One measure of the scale of the challenges it faces is the dramatic rise in unemployment and poverty since the coup. Due to a reduction in business activity, the suspension of projects funded by official development assistance, and lower government expenditures on infrastructure investment, Myanmar shed an estimated 1.2 million jobs in the wake of the military takeover, according to the International Labour Organisation. This, in turn, has led to a doubling of the poverty rate, from 26% to almost half of the population.
While the junta can control imports to some extent, it cannot prevent fiscal deficits from widening as revenue shortfalls increase and recurrent account expenditures make up the lion’s share of the government’s budget. The fiscal deficit for fiscal year 2021 was estimated at 9.5% (8.88 trillion kyat), while in the 2022 mini-budget it was 5.2% (3.8 trillion kyat). In the current fiscal year, it is 6.7% (7.4 trillion kyat).
It also cannot control capital outflows resulting from FDI and portfolio investments leaving the country.
In its latest report on Myanmar, released in July, the World Bank estimated that the foreign reserves held by the Central Bank of Myanmar (CBM) fell nearly $1billion in the quarter that ended in September 2021. It added that a nearly two-thirds decline in FDI compared to the previous year, as well as sharp reductions in other investment flows and substantial outflows of foreign currency deposits, were putting the country under mounting financial pressure.
As a result, the national currency, the kyat, depreciated by 47.5% between the beginning of the year and October 2021, according to the World Bank. In a bid to prevent a further decline in its value, the CBM issued directives that relied on financial repression to control foreign currency outflows.
These measures include forced conversion of 100% of exporters’ foreign currency earnings at the official CBM exchange rate, which is almost 35% below the market rate. (This has since been changed to 65% at the CBM rate and 35% at the market rate.) This had the effect of suppressing the domestic prices of grain exports.
Knowing that past rice and petroleum price increases have led to mass unrest, the regime has been careful to do what it can to control inflation.
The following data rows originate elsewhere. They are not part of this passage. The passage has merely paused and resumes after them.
theorem subscribeOwner_only (l : Link) (p : Byte) {t : State} {body : ReplyBody} {after : AfterReply}
    (h : subscribeOwner l p s = some (t, body, after)) :
    ∃ j', t = { s with journal := j' } := by
  unfold subscribeOwner at h
  repeat' split at h
  all_goals first
    | contradiction
    | (simp only [Option.some.injEq, Prod.mk.injEq] at h; obtain ⟨rfl, -, -⟩ := h; first | exact ⟨s.journal, rfl⟩ | exact ⟨_, rfl⟩)

theorem ackOwner_only (l : Link) (n : BitVec 32) {t : State} {body : ReplyBody} {after : AfterReply}
    (h : ackOwner l n s = some (t, body, after)) :
    ∃ j', t = { s with journal := j' } := by
  unfold ackOwner at h
  repeat' split at h
  all_goals first
    | contradiction
    | (simp only [Option.some.injEq, Prod.mk.injEq] at h; obtain ⟨rfl, -, -⟩ := h; first | exact ⟨s.journal, rfl⟩ | exact ⟨_, rfl⟩)

theorem rewindOwner_only (l : Link) {t : State} {body : ReplyBody} {after : AfterReply}
    (h : rewindOwner l s = some (t, body, after)) :
    ∃ j', t = { s with journal := j' } := by
  unfold rewindOwner at h
  repeat' split at h
  all_goals first
    | contradiction
    | (simp only [Option.some.injEq, Prod.mk.injEq] at h; obtain ⟨rfl, -, -⟩ := h; first | exact ⟨s.journal, rfl⟩ | exact ⟨_, rfl⟩)

theorem unsubscribeOwner_only (l : Link) {t : State} {body : ReplyBody} {after : AfterReply}
    (h : unsubscribeOwner l s = some (t, body, after)) :
    ∃ j', t = { s with journal := j' } := by
  unfold unsubscribeOwner at h
  repeat' split at h
  all_goals first
    | contradiction
    | (simp only [Option.some.injEq, Prod.mk.injEq] at h; obtain ⟨rfl, -, -⟩ := h; first | exact ⟨s.journal, rfl⟩ | exact ⟨_, rfl⟩)

theorem testOwner_only (ch : Bitmap) (d w g : BitVec 16) (n i : Byte) (td lb : BitVec 16) {t : State} {body : ReplyBody} {after : AfterReply}
    (h : testOwner ch d w g n i td lb s = some (t, body, after)) :
    ∃ i' t' w1, t = { s with injector := i', table := t', wires := { s.wires with testEntries := w1 } } := by
  have offered : ∀ (f : TestFields) (j : Fin 8), ∃ i' t' w1, (offerTest f j s).1
      = { s with injector := i', table := t', wires := { s.wires with testEntries := w1 } } := by
    intro f j
    obtain ⟨a, ha⟩ := takeOffer_only s (testOffer f j)
    unfold offerTest
    split <;> rename_i u _ ho <;> rw [ho] at ha <;> simp only at ha <;> subst ha
    · exact ⟨_, a, _, rfl⟩
    · exact ⟨s.injector, a, s.wires.testEntries, rfl⟩
  unfold testOwner at h
  split at h
  · simp only [Option.some.injEq, Prod.mk.injEq] at h
    obtain ⟨rfl, -, -⟩ := h
    exact ⟨s.injector, s.table, s.wires.testEntries, rfl⟩
  · rename_i f _
    split at h
    · simp only [Option.some.injEq, Prod.mk.injEq] at h
      obtain ⟨rfl, -, -⟩ := h
      exact ⟨s.injector, s.table, s.wires.testEntries, rfl⟩
    · split at h
      · simp only [Option.some.injEq, Prod.mk.injEq] at h
        obtain ⟨rfl, -, -⟩ := h
        exact ⟨s.injector, s.table, s.wires.testEntries, rfl⟩
      · simp only [Option.some.injEq, Prod.mk.injEq] at h
        obtain ⟨rfl, -, -⟩ := h
        split
        · exact ⟨_, s.table, s.wires.testEntries, rfl⟩
        · exact offered f _
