theorem laidOut_notice (n : Notices) : laidOut (bodyFields (.notice n)).2 n.bytes := by
  have hkinds : laidOut [num 1 (bit n.slotReady.isSome + bit n.alert.isSome 2 + bit n.fault 4 + bit n.rxError 8 + bit n.overrun 16)]
      (leBytes 1 n.kinds) := by
    refine laidOut_leBytes (congrArg (· % _) ?_)
    unfold Notices.kinds
    push_cast [bit]
    rfl
  refine laidOut_append (laidOut_append hkinds ?_) ?_
  · cases n.slotReady with
    | none => rfl
    | some slots => exact laidOut_byte rfl
  · cases n.alert with
    | none => rfl
    | some a => simpa using laidOut_numbers [(2, a.count), (1, a.channel.val), (5, a.tick)]

theorem laidOut_head (h : Head) : laidOut (headFields h) h.bytes := by
  have hholder : laidOut [num 1 (match holderOf h.capture.phase with
      | none => 0xFF
      | some l => linkNumber l)] (match h.capture.phase.holder with
      | none => [0xFF#8]
      | some l => leBytes 1 (linkCode l)) := by
    rw [holderOf_eq]
    cases h.capture.phase.holder with
    | none => exact laidOut_byte rfl
    | some l => exact laidOut_link l
  have hinitial : laidOut (match h.capture.initial with
      | none => [num 6 0, num 6 0]
      | some x => [num 6 x.levels.toNat, num 6 x.held.toNat])
      (bitmapBytes ((h.capture.initial.map (·.levels)).getD 0) ++ bitmapBytes ((h.capture.initial.map (·.held)).getD 0)) := by
    cases h.capture.initial with
    | none => exact laidOut_cons (laidOut_bitmap 0) (laidOut_bitmap 0)
    | some x => exact laidOut_cons (laidOut_bitmap _) (laidOut_bitmap _)
  have hfirst : laidOut [num 1 h.slot.val, num 2 h.capture.serial, num 1 (sourceCode h.capture.source), num 2 h.capture.label, num 6 h.capture.ref,
      num 2 h.capture.pre, num 2 h.capture.post, num 6 (h.capture.ref - h.capture.pre), num 6 (h.capture.ref + h.capture.post),
      num 6 h.capture.effStart, num 6 h.capture.effEnd, num 1 (flagsByte h.capture.flags), num 2 h.capture.records.length, num 1 h.partCount,
      num 1 h.fromPart, num 1 (stateCode h.capture.phase)]
      (leBytes 1 h.slot.val ++ leBytes 2 h.capture.serial ++ leBytes 1 h.capture.source.code ++ leBytes 2 h.capture.label ++ leSigned 6 h.capture.ref
        ++ leBytes 2 h.capture.pre ++ leBytes 2 h.capture.post ++ leSigned 6 (h.capture.ref - h.capture.pre)
        ++ leSigned 6 (h.capture.ref + h.capture.post) ++ leSigned 6 h.capture.effStart ++ leSigned 6 h.capture.effEnd ++ [h.capture.flags.code]
        ++ leBytes 2 h.capture.records.length ++ leBytes 1 h.partCount ++ leBytes 1 h.fromPart ++ leBytes 1 h.capture.phase.code) := by
    simp only [List.append_assoc]
    exact laidOut_cons (laidOut_unsigned 1 _) (laidOut_cons (laidOut_unsigned 2 _) (laidOut_cons (laidOut_source _) (laidOut_cons (laidOut_unsigned 2 _)
      (laidOut_cons (laidOut_signed 6 _) (laidOut_cons (laidOut_unsigned 2 _) (laidOut_cons (laidOut_unsigned 2 _) (laidOut_cons (laidOut_signed 6 _)
      (laidOut_cons (laidOut_signed 6 _) (laidOut_cons (laidOut_signed 6 _) (laidOut_cons (laidOut_signed 6 _) (laidOut_cons (laidOut_flags _)
      (laidOut_cons (laidOut_unsigned 2 _) (laidOut_cons (laidOut_unsigned 1 _) (laidOut_cons (laidOut_unsigned 1 _) (laidOut_phase _)))))))))))))))
  have hall := laidOut_append (laidOut_append (laidOut_append (laidOut_append (laidOut_append hfirst hholder) (laidOut_yesNo h.capture.initial.isSome))
    hinitial) (laidOut_unsigned 2 h.bootEpoch)) (laidOut_bytes h.label.toList)
  rw [← List.append_assoc] at hall
  exact hall
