-- ==== Sys2Proof/WellFormed.lean ====
section
/-! DEFINITION. Which terms of Instr stand for a word: every command does (every DATA is legal, R72); an UNKNOWN frame has
neither named type code, and an INVALID frame fails a check (30_encoding.md rule R75). -/

namespace Sys2Proof

/-- The check of each constructor (R75). -/
def Instr.wellFormed (i : Instr) : Bool :=
  match i with
  | .nop _ => true
  | .setkey _ => true
  | .setbyp _ => true
  | .setmax _ => true
  | .start _ => true
  | .frame _ => true
  | .xerr _ => true
  | .reserved7 _ => true
  | .reserved8F _ _ => true
  | .frameCo2 _ => true
  | .frameTemp _ => true
  | .frameUnknown ty _ => ty != Machine.typeCo2 && ty != Machine.typeTemp
  | .frameInvalid d => !(Machine.terminatorOk d && Machine.checksumOk d)

/-- `i` stands for a word of the CRE. -/
abbrev WellFormed (i : Instr) : Prop :=
  i.wellFormed = true

end Sys2Proof
end

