/-- FRAME: LDF alone outside RUNNING; while RUNNING also the slots, the count, and the stop test on the new values; with the
example of R181 (R181, R183, R186). -/
def Obligations.FrameWhileRunning : Prop :=
  (∀ (data : Data) (s : State), decode (.command (0x5#4 ++ data)) = .frame data ∧
    (s.state ≠ .running → exec (.frame data) s = .next { s with ldf := decipher data s.key s.bypass }) ∧
    (s.state = .running →
    let d := decipher data s.key s.bypass
    let v := d.extractLsb' 40 16
    let n := s.reqcnt + 1#32
    let c := s.co2v || decide (classify d = .co2)
    let t := s.tmpv || decide (classify d = .temp)
    exec (.frame data) s = .next { s with
      ldf := d
      co2v := c
      co2val := if classify d = .co2 then v else s.co2val
      tmpv := t
      tmpraw := if classify d = .temp then v else s.tmpraw
      reqcnt := n
      state := stateAfterFrame n s.maxreq c t
      err := errAfterFrame s.err n s.maxreq c t })) ∧
  exec (.frame 0x82A326E07A090F86#64) { State.reset with maxreq := 10#32, state := .running } =
    .next { State.reset with maxreq := 10#32, state := .running, ldf := 0x500064B40D000000#64, co2v := true,
                             co2val := 100#16, reqcnt := 1#32 }

/-- The slot update by class; at most one slot changes; a filled slot is emptied by START alone (R184). -/
def Obligations.SlotUpdateByClass : Prop :=
  (∀ (data : Data) (s : State), s.state = .running → ∃ t, exec (.frame data) s = .next t ∧
    let d := decipher data s.key s.bypass
    (classify d = .co2 → t.co2val = valueOf d ∧ t.co2v = true ∧ t.tmpraw = s.tmpraw ∧ t.tmpv = s.tmpv) ∧
    (classify d = .temp → t.tmpraw = valueOf d ∧ t.tmpv = true ∧ t.co2val = s.co2val ∧ t.co2v = s.co2v) ∧
    (classify d = .invalid ∨ classify d = .unknown →
      t.co2val = s.co2val ∧ t.co2v = s.co2v ∧ t.tmpraw = s.tmpraw ∧ t.tmpv = s.tmpv)) ∧
  (∀ (i : Instr) (s t : State), exec i s = .next t → codeOf i ≠ some 0x4#4 →
    (s.co2v = true → t.co2v = true) ∧ (s.tmpv = true → t.tmpv = true))

/-- A FRAME that changes the accumulator carried a frame that passed both checks and is CO2 or TEMP (R136). -/
def Obligations.OnlyTrustedFramesAccumulate : Prop :=
  ∀ (data : Data) (s t : State), exec (.frame data) s = .next t →
    (t.co2v ≠ s.co2v ∨ t.co2val ≠ s.co2val ∨ t.tmpv ≠ s.tmpv ∨ t.tmpraw ≠ s.tmpraw) →
    let d := decipher data s.key s.bypass
    terminatorOk d = true ∧ checksumOk d = true ∧ (classify d = .co2 ∨ classify d = .temp)

/-- FRAME is the frame-class row that its deciphered frame decodes to (R181, R75; the rows as instructions are the model's
choice, log entry 4). -/
def Obligations.FrameRunsItsClassRow : Prop :=
  ∀ (data : Data) (s : State),
    exec (.frame data) s = exec (decode (.frame (decipher data s.key s.bypass))) s

/-- FRAME.CO2 outside and while RUNNING (R181, R184; the row as an instruction is the model's choice, log entry 4). -/
def Obligations.Co2RowAccumulates : Prop :=
  ∀ (v : Value) (s : State),
    let d : Frame := 0x50#8 ++ v ++ (0x50#8 + v.extractLsb' 8 8 + v.extractLsb' 0 8) ++ 0x0D000000#32
    (s.state ≠ .running → exec (.frameCo2 v) s = .next { s with ldf := d }) ∧
    (s.state = .running → exec (.frameCo2 v) s = .next { s with
      ldf := d
      co2v := true
      co2val := v
      reqcnt := s.reqcnt + 1#32
      state := stateAfterFrame (s.reqcnt + 1#32) s.maxreq true s.tmpv
      err := errAfterFrame s.err (s.reqcnt + 1#32) s.maxreq true s.tmpv })

/-- FRAME.TEMP outside and while RUNNING (R181, R184; log entry 4). -/
def Obligations.TempRowAccumulates : Prop :=
  ∀ (v : Value) (s : State),
    let d : Frame := 0x42#8 ++ v ++ (0x42#8 + v.extractLsb' 8 8 + v.extractLsb' 0 8) ++ 0x0D000000#32
    (s.state ≠ .running → exec (.frameTemp v) s = .next { s with ldf := d }) ∧
    (s.state = .running → exec (.frameTemp v) s = .next { s with
      ldf := d
      tmpv := true
      tmpraw := v
      reqcnt := s.reqcnt + 1#32
      state := stateAfterFrame (s.reqcnt + 1#32) s.maxreq s.co2v true
      err := errAfterFrame s.err (s.reqcnt + 1#32) s.maxreq s.co2v true })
However, at a time when global food, fertilizer, and petroleum prices have been rising steadily, there are definite limits to what it can achieve.
Among the measures it has taken is the formation of a Foreign Exchange Supervision Committee to channel foreign exchange sales to priority imports such as petroleum, cooking oil, and fertilizer, and forced conversion at the CBM rate so as to suppress rising commodity prices.
However, these measures have proven to be ineffective due to underlying structural conditions. This was indicated recently when the Ministry of Commerce announced in the Global New Light of Myanmar that in the first seven months of the current fiscal year, Myanmar’s trade deficit was more than 678 million kyat—a sign of a looming balance of payment crisis.
Myanmar is an import-dependent country. For its garment and food/beverage industries, it has to import intermediate goods and agricultural inputs, without which its manufacturing sector will grind to a halt.
Factoring in public debt repayments of $1.4 billion since the coup and last year’s $1billion fall in reserves, we can only assume that Myanmar’s ability to pay for imported goods is rapidly diminishing. We also don’t know if the private sector has been servicing its debts, or whether it continues to send money out of the country.
While much remains uncertain, it is clear that Myanmar is heading for trouble. Perhaps aware of this fact, Min Aung Hlaing has been urging people to reduce their consumption of petroleum, cooking oil and electricity as much as possible.
It is unlikely, however, that this will do more than merely delay the onset of disaster. One way or the other, a reckoning is coming, and it may come soon.
Leo Min is an analyst focusing on macroeconomic policies and political economy in Myanmar.